Film Review: "The Artist" (2011)

"I won't talk! I won't say a word!" Which is what The Artist presents to modern audiences. This French romantic comedy drama in the style of a black-and-white silent film directed by Michel Hazanavicius, The story takes place in Hollywood, between 1927 and 1932, and focuses on the relationship of an older silent film star and a rising young actress, as silent cinema falls out of fashion and is replaced by the talkies.

The film stars Jean Dujardin as George Valentin and Bérénice Bejo as Peppy Miller. Dujardin gave an astounding performance that is reminiscent of a real life silent film actor - Lon Chaney, Sr. Chaney was a famous silent film actor, he is regarded as one of the most versatile and powerful actors of early cinema, renowned for his characterizations of tortured, often grotesque and afflicted characters, and his groundbreaking artistry with makeup. Chaney is known for his starring roles in such silent horror films as The Hunchback of Notre Dame and The Phantom of the Opera. His ability to transform himself using makeup techniques he developed earned him the nickname "The Man of a Thousand Faces." Sadly his career was also ended by the talkies, the silent cinema and his career died with him. Bejo also gave an astounding performance as the young, perky Peppy Miller, like Dujardin’s performance, her performance was reminiscent of a famous actresses - Greta Garbo. Garbo was a Swedish film actress. Garbo was an international star and icon during Hollywood's silent and classic periods. Many of Garbo's films were sensational hits, and all but three of her twenty-four Hollywood films were profitable. Garbo was nominated four times for an Academy Award and received an honorary one in 1954 for her "luminous and unforgettable screen performances". In 1999, the American Film Institute ranked Garbo fifth on their list of greatest female stars of all time, after Katharine Hepburn, Bette Davis, Audrey Hepburn, and Ingrid Bergman. Just like Miller, Garbo launched her career with a leading role in the 1924 Swedish silent film The Saga of Gosta Berling. Her performance caught the attention of Louis B. Mayer, chief executive of Metro Goldwyn Mayer (MGM), who brought her to Hollywood in 1925. She immediately stirred interest with her first silent film, Torrent, released in 1926; a year later, her performance in Flesh and the Devil, her third movie, made her an international superstar. With her first talking film, Anna Christie (1930), she received an Academy Award nomination. In 1941, she retired after appearing in twenty-seven films. Although she was offered many opportunities to return to the screen, she declined most of them. Instead, she lived a private life, shunning publicity.

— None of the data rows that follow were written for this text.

/-- Settles O9. -/
theorem inxAddsOneToX : Obligations.InxAddsOneToX := by
  intro s
  refine ⟨rfl, fun hpc => ?_, fun f h => ?_⟩ <;> rw [exec_eq_execWith]
  · rw [execWith_inx_of_ok (pcInc_of_ne hpc), afterInx_eq]
  · exact execWith_of_fetch_error h _

/-- Settles O10. -/
theorem brkHalts : Obligations.BrkHalts := by
  intro s
  refine ⟨rfl, fun hpc => ?_, fun f h => ⟨?_, enterFault_runState s f⟩⟩ <;> rw [exec_eq_execWith]
  · rw [execWith_brk_of_ok (pcInc_of_ne hpc), afterBrk_eq]
  · exact execWith_of_fetch_error h _

/-- Settles O11: at 0xFFFF the fetch's advance faults, at 0xFFFE the advance over LDA's operand. -/
theorem instructionsTrapAtTheTop : Obligations.InstructionsTrapAtTheTop := by
  intro imm s
  refine ⟨fun hpc i _ => ?fetch, fun hpc => ?operand⟩ <;> rw [exec_eq_execWith]
  case fetch =>
    have h : pcInc decided s.pc = .error .pcOverflow := hpc ▸ pcInc_decided_top
    exact execWith_of_fetch_error h i
  case operand =>
    have h : pcInc decided s.pc = .ok 0xFFFF#16 := by rw [hpc]; rfl
    exact execWith_lda_of_operand_error h pcInc_decided_top imm

/-- Settles O12: under wrap no advance faults. -/
theorem underWrapEveryInstructionCompletes : Obligations.UnderWrapEveryInstructionCompletes := by
  intro c s imm hc
  have h := pcInc_of_wrap hc
  refine ⟨?lda, ?tax, ?inx, ?brk⟩
  case lda => rw [execWith_lda_of_ok (h _) (h _), afterLda_eq]
  case tax => rw [execWith_tax_of_ok (h _), afterTax_eq]
  case inx => rw [execWith_inx_of_ok (h _), afterInx_eq]
  case brk => rw [execWith_brk_of_ok (h _), afterBrk_eq]

/-- Settles O16. -/
theorem stepRunsTheInstructionAtPc : Obligations.StepRunsTheInstructionAtPc := by
  intro s i hr _ hbytes
  obtain ⟨rest, hd⟩ := decode_fetchBytes_of_bytesAt hbytes
  exact step_of_decode hr hd

/-- Settles O19. -/
theorem machineHasDecidedParameters : Obligations.MachineHasDecidedParameters :=
  ⟨rfl, fun i s => ⟨exec_eq_execWith i s, step_eq_stepWith s⟩⟩

/-- Settles O24. -/
theorem faultEntry : Obligations.FaultEntry := by
  intro s op
  exact ⟨enterFault_eq _ s, enterFault_eq _ s, enterFault_eq _ s, enterFault_eq _ s⟩

end Sys2Proof.Proofs
end

section
/-! What a step answers, what it changes and what it leaves (spec 41_fetch_decode_execute.md R71 to R81,
60_exceptions.md R116 to R124). -/

namespace Sys2Proof.Machine

open Sys2Proof.Spec

/-! ### Where a step exists (R71) -/

theorem stepWith_of_halted {s : State} (h : s.runState = .halted) (c : Config) :
    stepWith c s = .refused .runWhileHalted := by simp [stepWith, stepBy, h]

theorem stepWith_of_faulted {s : State} (h : s.runState = .faulted) (c : Config) :
    stepWith c s = .refused .runWhileFaulted := by simp [stepWith, stepBy, h]

theorem step_of_case {s t : State} (h : StepCase decided s t) (hr : s.runState = .running) :
    step s = .next t :=
  step_eq_stepWith s ▸ h.stepWith_eq hr

/-! ### The step as the loop contract (R72) -/

/-- Each case of a step is what the pseudocode answers there. -/
theorem StepCase.eq_loopIteration {c : Config} {s t : State} (h : StepCase c s t) :
    t = loopIteration c s := by
  have hfetch : memRead1 s s.pc = opcodeAt s := rfl
  cases h with
  | overflow h => simp [loopIteration, h]
  | unimplemented h hop =>
    obtain ⟨h0, h1, h2, h3⟩ : opcodeAt s ≠ 0x00#8 ∧ opcodeAt s ≠ 0xA9#8 ∧ opcodeAt s ≠ 0xAA#8 ∧
        opcodeAt s ≠ 0xE8#8 := by simpa [opcodes] using (decodeOp_eq_none_iff _).mp hop
    simp [loopIteration, hfetch, h, h0, h1, h2, h3]
  | brk h hop => simp [loopIteration, hfetch, h, hop, afterBrk_eq]
  | tax h hop => simp [loopIteration, hfetch, h, hop, afterTax_eq]
  | inx h hop => simp [loopIteration, hfetch, h, hop, afterInx_eq]
  | operandOverflow h hop h2 => simp [loopIteration, hfetch, h, hop, resolve, h2]
  | lda h hop h2 =>
    have hoperand : memRead1 { s with pc := s.pc + 1#16 } (s.pc + 1#16) = memRead1 s (s.pc + 1#16) := rfl
    simp [loopIteration, hfetch, h, hop, resolve, h2, hoperand, afterLda_eq, succ_succ]

/-! ### Which parameters a step reads (R31, R69) -/

theorem pcInc_congr {c c' : Config} (h : c.pcTop = c'.pcTop) (pc : Addr) : pcInc c pc = pcInc c' pc := by
  simp [pcInc, h]

/-- A case of a step under one configuration is one under every other with the same `PC_TOP_POLICY`. -/
theorem StepCase.of_pcTop {c c' : Config} (hc : c.pcTop = c'.pcTop) {s t : State} (h : StepCase c s t) :
    StepCase c' s t := by
  have hp := pcInc_congr hc
  cases h with
  | overflow h => exact .overflow (hp _ ▸ h)
  | unimplemented h hop => exact .unimplemented (hp _ ▸ h) hop
  | brk h hop => exact .brk (hp _ ▸ h) hop
  | tax h hop => exact .tax (hp _ ▸ h) hop
  | inx h hop => exact .inx (hp _ ▸ h) hop
  | operandOverflow h hop h2 => exact .operandOverflow (hp _ ▸ h) hop (hp _ ▸ h2)
  | lda h hop h2 => exact .lda (hp _ ▸ h) hop (hp _ ▸ h2)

The Artist is a real pleasure; propelled elegantly forward by delightful performances from Jean Dujardin and Bérénice Bejo it is the most unlikely of feel-good movies. It subconsciously provides commentary on today’s cinema, about the fact that it is bombarded with horrible, ugly and bombastic sounds and we have forgotten how movies really used to sound. With this film, just sit back and enjoy the visuals.